Highly water-soluble dapsone nanocrystals: Towards innovative preparations for an undermined drug

Dapsone (DAP) is a dual-function drug substance; however, its limited water solubility may impair its bioavailability. Drug nanocrystals are an alternative to overcome this limitation. Herein, a DAP nanosuspension was prepared using a design space approach aiming to investigate the influence of raw material properties and process parameters on the critical quality attributes of the drug nanocrystals.

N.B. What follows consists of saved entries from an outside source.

-- ==== Sys2Proof/Machine/Player.lean ====
section
/-!
DEFINITION. The timing generator of a site: vectors, boundary items, MATCH, waits, barriers, stall points,
stops and the end of a run (R88 to R138, R164 to R177, R197 to R208, R294 to R301).
-/

namespace Sys2Proof.Machine

/-! ## The fail log of a vector (R292 to R301) -/

/-- A judged instant passes (R206). -/
def passes (exp : Nat) (c : Option Cls) : Bool :=
  match exp, c with
  | 0, some .low => true
  | 1, some .high => true
  | 2, some .between => true
  | 3, some .low => true
  | 3, some .high => true
  | _, _ => false

/-- A judged instant fails. -/
def CmpRes.fails (c : CmpRes) : Bool := c.judged && !passes c.exp c.cls

/-- Result code of a fail entry (Table 6.4). -/
def resCode : Option Cls → Nat
  | some .low => 1
  | some .high => 2
  | some .other => 3
  | _ => 0

/-- Byte of word_b for a pin: its first failing instant (Table 6.4). -/
def failByte (r : PinRes) : Nat :=
  match r.cmps.findIdx? CmpRes.fails with
  | none => 0
  | some i =>
    let c := r.cmps.getD i {}
    min 15 i + resCode c.cls * 16 + c.exp * 64

/-- The pin results of an octet. -/
def ofOctet (rs : List PinRes) (o : Nat) : List PinRes := rs.filter fun r => octOf r.ch == o

/-- word_a of a fail entry (Table 6.4). -/
def failWordA (rs : List PinRes) (o ts : Nat) : Nat :=
  (ofOctet rs o).foldl (fun acc r =>
    acc + b2n (r.cmps.any CmpRes.fails) * 2 ^ (8 + r.ch % 8) + b2n (r.cmps.any (·.supp)) * 2 ^ (16 + r.ch % 8))
    (o + ts % 64 * 2 ^ 24)

/-- word_b of a fail entry. -/
def failWordB (rs : List PinRes) (o : Nat) : Nat :=
  (ofOctet rs o).foldl (fun acc r => acc + failByte r * 2 ^ (8 * (r.ch % 8))) 0

/-- The class that a pin's last compare instant gives (R106). -/
def lastCls (rs : List PinRes) (c : Nat) : Option Cls :=
  match rs.find? fun r => r.ch == c with
  | none => none
  | some r => (r.cmps.getLast?.map (·.cls)).join

/-- The local condition of a MATCH (R107). -/
def localHit (d : MatchDesc) (rs : List PinRes) : Bool :=
  (bitList d.mask).all fun c => lastCls rs c == some (if bit d.value c then .high else .low)

/-- A masked-in pin was unlocked at some instant of an interval (R137, R138). -/
def State.maskDown (s : State) (d : MatchDesc) (a b : Int) : Bool :=
  (bitList d.mask).any fun c => s.unlockedIn c a b

/-- A suspect entry of a vector: open is type 0x04, close type 0x05 (Table 6.4). (DEDUCED, entry 18.) -/
def susEntry (n type : Nat) (untr : Bool) (p : At) (s : State) (e : SusEnt) : State :=
  stageEntry n false (logEntry type n untr false (e.1 + e.2.1 * 2 ^ 8) p e.2.2) p s

/-- Counters of the channels of a vector (R292, Table 12.1). -/
def countPin (s : State) (r : PinRes) : State :=
  let j := (r.cmps.filter (·.judged)).length
  let f := (r.cmps.filter CmpRes.fails).length
  let u := (r.cmps.filter (·.supp)).length
  perfEvent 0x042 r.ch u (perfEvent 0x041 r.ch f (perfEvent 0x040 r.ch j
    (if f = 0 then s else modPin r.ch (fun p => { p with fails := satAdd (2 ^ 32 - 1) p.fails f }) s)))

/-- The broadcast of a local hit (R116, Table 8.7). -/
def sendHit (d : MatchDesc) (hit : Bool) (cycle : Nat) (s : State) : State :=
  if d.xdev && s.halso.joined then
    broadcast0 s.now [hitMsg s.dev d.group hit cycle] s
  else s

/-- The result of a match vector reaches the probe in progress (R107, R116, R138). -/
def noteProbe (n di : Nat) (rs : List PinRes) (s : State) : State :=
  let d := (s.site n).matchDesc di
  match (s.site n).play with
  | .probe desc a b addr ovl cyc hits pos _ unl =>
    let hit := localHit d rs
    sendHit d hit cyc (modSite n (fun x => { x with play := .probe desc a b addr ovl cyc hits pos hit unl }) s)
  | _ => s

/-- A vector whose results are complete enters the log, the counters, the samples and the MATCH (R292 to
R301, R310). -/
def finishVec (n : Nat) (p : At) (ts : Nat) (untr : Bool) (probe : Option Nat) (logM : Bool)
    (rs : List PinRes) (opens closes : List SusEnt) (s : State) : State :=
  let all := rs.flatMap (·.cmps)
  let failing := rs.filter fun r => r.cmps.any CmpRes.fails
  let s1 := rs.foldl countPin (countVector n (all.filter (·.judged)).length failing.length
    (all.filter (·.supp)).length s)
  let s2 := opens.foldl (susEntry n 0x04 untr p) s1
  let s3 := match failing with
    | [] => s2
    | r :: _ => firstFail n p r.ch s2
  let s4 := ((List.range 16).filter fun o => failing.any fun r => octOf r.ch == o).foldl (fun t o =>
    stageFail n (logEntry 0x01 n untr logM (failWordA rs o ts) p (failWordB rs o)) p t) s3
  let s5 := closes.foldl (susEntry n 0x05 untr p) s4
  let s6 := match probe with
    | some d => noteProbe n d rs s5
    | none => s5
  sampleVector n p.t p.v (lastCls rs) (rs.flatMap fun r => r.marks.map fun m => (r.ch, m)) s6

/-- The end of a run in the log: its truncation entry and its end entry (R299, R303, R306). (DEDUCED, entry 20.) -/
def finishRun (n : Nat) (p : At) (stopped : Bool) (status reason : BitVec 8) (untr : Bool) (s : State) : State :=
  let s1 := siteIdleGroups n s
  stageEnd n stopped (logEntry 0x08 n untr false (status.toNat + reason.toNat * 2 ^ 8) p
    (s1.cap.sites.get n).fails) p s1

/-- A vector waits for a result from an external device. -/
def unanswered (rs : List PinRes) : Bool := rs.any fun r => r.cmps.any (·.sent)

/-- Something held belongs to a boundary that no later vector has passed, and a range of the site is open that may still
close before it: it waits, so that the log ascends (R298, R299). (DEDUCED, entry 133.) -/
def State.mayClose (s : State) (n : Nat) (p : At) : Bool :=
  let x := s.site n
  x.play != .ended && decide (x.vcount ≤ p.v) &&
  x.chans.any fun c => (s.pin c).suspect.any fun u => u.site == n && u.opened

/-- The fail log takes what waits for it, in order, up to a vector with unanswered compares. -/
def flush (n : Nat) : Nat → State → State
  | 0, s => s
  | f + 1, s =>
    match (s.site n).held with
    | [] => s
    | h :: rest =>
      let s1 := modSite n (fun x => { x with held := rest }) s
      match h with
      | .vec p ts untr probe logM rs opens closes =>
        if unanswered rs then s else flush n f (finishVec n p ts untr probe logM rs opens closes s1)
      | .entry p ty wa wb untr =>
        if s.mayClose n p then s else flush n f (stageEntry n false (logEntry ty n untr false wa p wb) p s1)
      | .fin p st status reason untr => flush n f (finishRun n p st status reason untr s1)

/-- The vcount that something held carries. -/
def Held.v : Held → Nat
  | .vec p .. => p.v
  | .entry p .. => p.v
  | .fin p .. => p.v

/-- Something put behind what is held of its own vcount or a lower one (R299). -/
def putHeld (h : Held) (l : List Held) : List Held :=
  l.takeWhile (fun x => decide (x.v ≤ h.v)) ++ h :: l.dropWhile fun x => decide (x.v ≤ h.v)

/-- Something more for the fail log, taken at once when nothing waits. -/
def hold (n : Nat) (h : Held) (s : State) : State :=
  let s1 := modSite n (fun x => { x with held := putHeld h x.held }) s
  flush n (s1.site n).held.length s1

/-! ## Parking (R77, R78, R244) -/

/-- The event word of a logical pin's park state, known with the end of the run, or 64 ns before the park (R276, R280).
(DEDUCED, entry 57.) -/
def parkWord (n c : Nat) (t : Int) (lvl : Nat) (s : State) : State :=
  let x := s.site n
  let p := s.pin c
  let lev := tsLevel (p.tset.get x.ts)
  let gr := blockGr (laneRates.getD (s.octet (octOf c)).linkRate 16000)
  match placeWord (c % 2 == 1) gr (max (t - 262144) x.cueT) p.sentT t (eventWord (driveCode lvl) lev t) (s.laneBlks c) with
  | some (u, bs) => putLane c bs 0 (modPin c (fun y => { y with drv := lvl, lastDrv := some t, sentT := some u }) s)
  | none => putLane c (s.laneBlks c) 1 s

/-- A channel takes its park state at an instant (Table 2.1); the driving channel of a far-end loop goes on driving
(R265). -/
def parkPin (n c : Nat) (t : Int) (s : State) : State :=
  let x := s.site n
  let p := s.pin c
  let code := x.parkCode c
  let lvl := if code = 1 then 1 else if code = 2 then 2 else if code = 3 && x.vcount != 0 then p.drv else 0
  if (s.octet (octOf c)).linkEn then if p.drv = lvl then s else parkWord n c t lvl s
  else if s.farDriver c then s
  else movePin c t (fun y => { y with drv := lvl, openIn := decide (lvl = 0 ∧ code ≠ 3), lastDrv := some t }) s

/-- A channel that presents the open input from an instant (R77, R244). -/
def openBall (t : Int) (c : Nat) (s : State) : State :=
  movePin c t (fun y => { y with drv := 0, openIn := true, lastDrv := if y.drv = 0 then y.lastDrv else some t }) s

/-- A channel that no loaded plan owns presents the open input, but for the driving channel of a far-end loop (R77,
R244). -/
def releasePin (t : Int) (c : Nat) (s : State) : State := if s.farDriver c then s else openBall t c s

/-- A channel of no running site as it rests: parked by its owner, or released (R77). -/
def restPin (c : Nat) (s : State) : State :=
  match s.ownerOf c with
  | some n => parkPin n c s.now s
  | none => releasePin s.now c s

/-- The driving channel of a far-end loop that was, rests again where it drives no longer (R77, R265). -/
def endFar (was : Option (Nat × Nat)) (s : State) : State :=
  match was with
  | some (_, d) => if s.farDriver d then s else restPin d s
  | none => s

/-- The pins of a site take the park state at an instant. -/
def parkPins (n : Nat) (t : Int) (s : State) : State :=
  (s.site n).chans.foldl (fun u c => parkPin n c t u) s

/-! ## The end of a run (R128 to R136, R176, R298) -/

/-- The close entries of the ranges still open at the end of a run, at the last vector played (R298). -/
def runCloses (n : Nat) (s : State) : List Held :=
  let x := s.site n
  x.chans.filterMap fun c =>
    match (s.pin c).suspect with
    | some u => if u.site = n ∧ u.opened then
        some (.entry x.lastV 0x05 (c + u.cause * 2 ^ 8) u.lockWin s.untraceable) else none
    | none => none

/-- The run of a site ends at an instant: pins parked, ranges closed, end entry made, issue over. -/
def endRun (n : Nat) (e : EndInfo) (stopped : Bool) (t : Nat) (addr ovl : Nat) (s : State) : State :=
  let x := s.site n
  let cl := runCloses n s
  let fin : Held := .fin { v := x.vcount, addr := addr, ovl := ovl, t := t } stopped e.status e.reason s.untraceable
  let s1 := parkPins n t s
  let s2 := x.chans.foldl (fun u c => modPin c (fun p =>
    { p.disturb with suspect := p.suspect.filter fun v => v.site != n }) u) s1
  let s3 := modSite n (fun y => { y with
    play := .ended, fin := some e, q := [], issuing := false, matchWait := false, resume := false,
    parkSpan := t / spanGr,
    lastReason := if e.status = stAborted ∨ e.status = stTimeout then e.reason else y.lastReason,
    held := (cl.foldl (fun l h => putHeld h l) x.held) ++ [fin] }) s2
  flush n (s3.site n).held.length s3

/-! ## Latches, barriers and decisions (R109, R116 to R120, R122, R124) -/

/-- The latch of a WAIT_TRIG source (Table 2.6, Table 2.20). -/
def latchOf (src : Nat) : Nat := if src < 16 then src else 16 + (src - 32)

/-- A latch was set at least 32 ns before a boundary (R120). -/
def Site.satisfied (x : Site) (src t : Nat) : Bool :=
  let l := x.latches.get (latchOf src)
  l.set && decide (l.t + 131072 ≤ t)

/-- The latch of a source cleared at an instant (R118, R119). -/
def Site.clearLatch (x : Site) (src t : Nat) : Site := { x with latches := x.latches.set (latchOf src) { clr := t + 1 } }

/-- The lowest site of the group that the entry of site n for barrier b names: it numbers the group's barrier (R122,
R124). -/
def Site.leader (x : Site) (n b : Nat) : Nat := (bitList (x.barSites b)).headD n

/-- The barrier b of the group of sites whose lowest site is n. -/
def State.barrier (s : State) (n b : Nat) : Barrier := s.barriers.get (32 * n + b)

/-- The barrier b of a group changed by a function. -/
def modBarrier (n b : Nat) (f : Barrier → Barrier) (s : State) : State :=
  { s with barriers := s.barriers.mod (32 * n + b) f }

/-- The release span of the barrier that a site waits for, once it is known. -/
def State.relOf (s : State) (n b : Nat) : Option Nat := (s.barrier ((s.site n).leader n b) b).rel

Optimized nanocrystals with 206.3 +/- 6.7 nm using povacoatTM as stabilizer were made. The nanoparticles were characterized by dynamic light scattering, laser diffraction, scanning electron microscopy, differential scanning calorimetry, X-ray powder diffraction, and saturation solubility. Compared to the raw material, the nanocrystals were 250-times smaller. Meanwhile, its crystalline state remained basically unchanged even after milling and drying. The nanosuspension successfully maintained its physical stability in long-term and accelerated stability studies over, 4 and 3 months. Furthermore, toxicity studies showed low a toxicity at a 20 mg/kg. As expected for nanocrystals, the size reduction improved saturation solubility 3.78 times in water. An attempt to scale up from lab to pilot scale resulted nanocrystals of potential commercial quality. In conclusion, the present study describes the development of dapsone nanocrystals for treating infectious and inflammatory diseases. The nanocrystal formuation can be scaled up for commercial use.

Automated summary

This study successfully prepared a DAP nanosuspension and optimized the nanocrystals to achieve good physical stability and bioavailability. The nanosuspension has potential for commercial use in treating infectious and inflammatory diseases.